The Unsupervised Clustering Extension allows for the creation of new cell annotation sets based on unsupervised clustering techniques - specifically, Louvain or Leiden clustering. This serves as an alternative cell phenotyping option to the Gating extension.

This extension also allows for the analysis and visualization of the clustering run output via UMAP and heatmap plots, as well as the labeling of the output clusters.

To navigate to the Unsupervised Clustering Extension, select the extension in the Analysis Toolkit tab.

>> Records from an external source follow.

-- ==== Sys2Proof/Laws/PerInstr.lean ====
section
/-! SUPPORT. For each instruction, that a portable word of it has an opcode of the table, which the decoder takes (06 R137, 17 R382). -/

namespace Sys2Proof.Laws.DecEnc

open Sys2Proof

/-- The opcode of a portable instruction is assigned, and no other than 1 to 255. -/
def Statement (i : Instr) : Prop := ∀ p, i.parts = some p → opAssigned p.op = true ∧ 0 < p.op ∧ p.op < 0x100
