-- ==== Sys2Proof/Laws/State.lean ====
section
/-! SUPPORT. State: what each named update leaves, field by field, and what it makes of the record that it changes. -/

namespace Sys2Proof.Machine

variable (s : State) (n : Nat) (k : CoreId) (c : CampRef) (cs : List (Nat × Byte)) (lf : Nat → Lane → Lane) (cf : Camp → Camp) (kf : Core → Core)
  (uf : Cluster → Cluster) (df : Die → Die) (nf : Launch → Launch) (qf : Queue → Queue) (mf : Master → Master) (pf : Port → Port)

/-! ### `State.advance` -/

@[simp] theorem State.advance_stamp : (s.advance).stamp = s.stamp := rfl
@[simp] theorem State.advance_pkg : (s.advance).pkg = s.pkg := rfl
@[simp] theorem State.advance_aligned : (s.advance).aligned = s.aligned := rfl
@[simp] theorem State.advance_gseen : (s.advance).gseen = s.gseen := rfl
@[simp] theorem State.advance_freeCnt : (s.advance).freeCnt = s.freeCnt := rfl
@[simp] theorem State.advance_mem : (s.advance).mem = s.mem := rfl
@[simp] theorem State.advance_stores : (s.advance).stores = s.stores := rfl
@[simp] theorem State.advance_poison : (s.advance).poison = s.poison := rfl
@[simp] theorem State.advance_counters : (s.advance).counters = s.counters := rfl
@[simp] theorem State.advance_migs : (s.advance).migs = s.migs := rfl
@[simp] theorem State.advance_tlbs : (s.advance).tlbs = s.tlbs := rfl
@[simp] theorem State.advance_tiers : (s.advance).tiers = s.tiers := rfl
@[simp] theorem State.advance_reserved : (s.advance).reserved = s.reserved := rfl
@[simp] theorem State.advance_fast : (s.advance).fast = s.fast := rfl
@[simp] theorem State.advance_capp : (s.advance).capp = s.capp := rfl
@[simp] theorem State.advance_promo : (s.advance).promo = s.promo := rfl
@[simp] theorem State.advance_lowmark : (s.advance).lowmark = s.lowmark := rfl
@[simp] theorem State.advance_keys : (s.advance).keys = s.keys := rfl
@[simp] theorem State.advance_wiped : (s.advance).wiped = s.wiped := rfl
@[simp] theorem State.advance_pages : (s.advance).pages = s.pages := rfl
@[simp] theorem State.advance_owner : (s.advance).owner = s.owner := rfl
@[simp] theorem State.advance_htgt : (s.advance).htgt = s.htgt := rfl
@[simp] theorem State.advance_hoff : (s.advance).hoff = s.hoff := rfl
@[simp] theorem State.advance_masters : (s.advance).masters = s.masters := rfl
@[simp] theorem State.advance_bells : (s.advance).bells = s.bells := rfl
@[simp] theorem State.advance_hostStatus : (s.advance).hostStatus = s.hostStatus := rfl
@[simp] theorem State.advance_hostOut : (s.advance).hostOut = s.hostOut := rfl
@[simp] theorem State.advance_hseen : (s.advance).hseen = s.hseen := rfl
@[simp] theorem State.advance_runlim : (s.advance).runlim = s.runlim := rfl
@[simp] theorem State.advance_hold : (s.advance).hold = s.hold := rfl
@[simp] theorem State.advance_peerTo : (s.advance).peerTo = s.peerTo := rfl
@[simp] theorem State.advance_routes : (s.advance).routes = s.routes := rfl
@[simp] theorem State.advance_exports : (s.advance).exports = s.exports := rfl
@[simp] theorem State.advance_subs : (s.advance).subs = s.subs := rfl
@[simp] theorem State.advance_capSeq : (s.advance).capSeq = s.capSeq := rfl
@[simp] theorem State.advance_cap : (s.advance).cap = s.cap := rfl
@[simp] theorem State.advance_lease : (s.advance).lease = s.lease := rfl
@[simp] theorem State.advance_floor : (s.advance).floor = s.floor := rfl
@[simp] theorem State.advance_lifecycle : (s.advance).lifecycle = s.lifecycle := rfl
@[simp] theorem State.advance_meas : (s.advance).meas = s.meas := rfl
@[simp] theorem State.advance_nonces : (s.advance).nonces = s.nonces := rfl
@[simp] theorem State.advance_nonce : (s.advance).nonce = s.nonce := rfl
@[simp] theorem State.advance_debugPort : (s.advance).debugPort = s.debugPort := rfl
@[simp] theorem State.advance_superKeys : (s.advance).superKeys = s.superKeys := rfl
@[simp] theorem State.advance_boot : (s.advance).boot = s.boot := rfl
@[simp] theorem State.advance_resetCause : (s.advance).resetCause = s.resetCause := rfl
@[simp] theorem State.advance_ember : (s.advance).ember = s.ember := rfl
@[simp] theorem State.advance_brownout : (s.advance).brownout = s.brownout := rfl
@[simp] theorem State.advance_emberByBrown : (s.advance).emberByBrown = s.emberByBrown := rfl
@[simp] theorem State.advance_exitDue : (s.advance).exitDue = s.exitDue := rfl
@[simp] theorem State.advance_power : (s.advance).power = s.power := rfl
@[simp] theorem State.advance_atOp0 : (s.advance).atOp0 = s.atOp0 := rfl
@[simp] theorem State.advance_lastShed : (s.advance).lastShed = s.lastShed := rfl
@[simp] theorem State.advance_tenants : (s.advance).tenants = s.tenants := rfl
@[simp] theorem State.advance_modules : (s.advance).modules = s.modules := rfl
@[simp] theorem State.advance_nextMh : (s.advance).nextMh = s.nextMh := rfl
@[simp] theorem State.advance_queues : (s.advance).queues = s.queues := rfl
@[simp] theorem State.advance_launches : (s.advance).launches = s.launches := rfl
@[simp] theorem State.advance_nextLid : (s.advance).nextLid = s.nextLid := rfl
@[simp] theorem State.advance_suspended : (s.advance).suspended = s.suspended := rfl
@[simp] theorem State.advance_dbgs : (s.advance).dbgs = s.dbgs := rfl
@[simp] theorem State.advance_rings : (s.advance).rings = s.rings := rfl
@[simp] theorem State.advance_period : (s.advance).period = s.period := rfl
@[simp] theorem State.advance_energy : (s.advance).energy = s.energy := rfl
@[simp] theorem State.advance_spent : (s.advance).spent = s.spent := rfl
@[simp] theorem State.advance_dies : (s.advance).dies = s.dies := rfl
@[simp] theorem State.advance_clusters : (s.advance).clusters = s.clusters := rfl
@[simp] theorem State.advance_cores : (s.advance).cores = s.cores := rfl
@[simp] theorem State.advance_ports : (s.advance).ports = s.ports := rfl
@[simp] theorem State.advance_reqs : (s.advance).reqs = s.reqs := rfl
@[simp] theorem State.advance_nextReq : (s.advance).nextReq = s.nextReq := rfl
@[simp] theorem State.advance_tcache : (s.advance).tcache = s.tcache := rfl
@[simp] theorem State.advance_tcFree : (s.advance).tcFree = s.tcFree := rfl
@[simp] theorem State.advance_tcUse : (s.advance).tcUse = s.tcUse := rfl
@[simp] theorem State.advance_claims : (s.advance).claims = s.claims := rfl
@[simp] theorem State.advance_nextClaim : (s.advance).nextClaim = s.nextClaim := rfl
@[simp] theorem State.advance_vfails : (s.advance).vfails = s.vfails := rfl
@[simp] theorem State.advance_trapFree : (s.advance).trapFree = s.trapFree := rfl
@[simp] theorem State.advance_save : (s.advance).save = s.save := rfl
@[simp] theorem State.advance_camps : (s.advance).camps = s.camps := rfl
@[simp] theorem State.advance_focused : (s.advance).focused = s.focused := rfl
@[simp] theorem State.advance_tr : (s.advance).tr = s.tr := rfl
@[simp] theorem State.advance_cp : (s.advance).cp = s.cp := rfl
@[simp] theorem State.advance_ctx : (s.advance).ctx = s.ctx := rfl
@[simp] theorem State.advance_bnd : (s.advance).bnd = s.bnd := rfl
@[simp] theorem State.advance_todo : (s.advance).todo = s.todo := rfl
@[simp] theorem State.advance_inputs : (s.advance).inputs = s.inputs := rfl
@[simp] theorem State.advance_turn : (s.advance).turn = s.turn := rfl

Screenshot 2023-08-07 at 1.07.14 PM.png

Unsupervised Clustering Overview

The first page is the Unsupervised Clustering Overview page. Select a study using the dropdown at the top of the page and view an overview of any previous or current clustering runs that have been launched using the extension.

Screenshot 2023-08-07 at 1.08.03 PM.png

From this page, you can either Launch a new Unsupervised Clustering Run or view Unsupervised Clustering Run Details.

Launching an Unsupervised Clustering Run

Screenshot 2023-08-07 at 1.08.54 PM.png

To launch a new unsupervised clustering run, click the “New Run” button on the overview page. This will open a modal with several fields that must be specified:

Field Description
Clustering Run Name The name of your clustering run.
Description A text description of your clustering run. Parameters for clustering will be automatically recorded, so this field is intended for a high level summary.
Clustering Approach Leiden or Louvain
# Neighbors See scanpy.pp.neighbors documentation for details.
UMAP Min Distance See scanpy.tl.umap documentation for details.
Clustering Resolution See scanpy.tl.louvain or scanpy.tl.leiden documentation for details (louvain, leiden).
Biomarker Expression Version The expression version that your clustering run will be based on.
Quality Control Filter A quality control filter that should be applied to filter the cells prior to clustering. This option will only be visible if there is an active QC filter for the biomarker expression version you have selected.
Regions The regions you would like to include in this clustering run. This will only show regions that are included in the selected biomarker expression version and QC filter.
Clustering Biomarkers The biomarkers you would like to use in clustering. These are limited to biomarkers that are present in all clustering Regions, and excludes biomarkers that appear multiple times in a region’s panel.

When selecting Regions, you will have the option to select from all regions in the study, or “All Regions”. You must select at least 1 region. You can click the filter icon on the left side of this dropdown to filter the regions that are shown based on metadata traits specified in the designer.

Screenshot 2023-08-10 at 1.19.14 PM.png

You can then continue by staging regions with their own configuration properties. In the Unsupervised Clustering extension, the Biomarker Expression Version and Quality Filter can be set and staged at the region level. This allows you to specify the appropriate expression version and QC Filter for each respective region. Once you have all of the staged configurations you are interested in, click Select Biomarkers to continue.

The Clustering Biomarkers dropdown will automatically update to include all biomarkers that are shared across the staged regions. You must select at least 1 biomarker. You can click the filter icon on the left side of this dropdown to filter the list of biomarkers shown based on the biomarker grades given in the visualizer.

Screenshot 2023-08-07 at 1.12.45 PM.png

Once the form has been filled out, click Submit to kick off the run. Once the run has completed, a notification will be sent and the results will appear in the Unsupervised Clustering Run Details page. This generally takes around 30 minutes to 1 hour.

Note: An automatic normalization step occurs before running any analysis.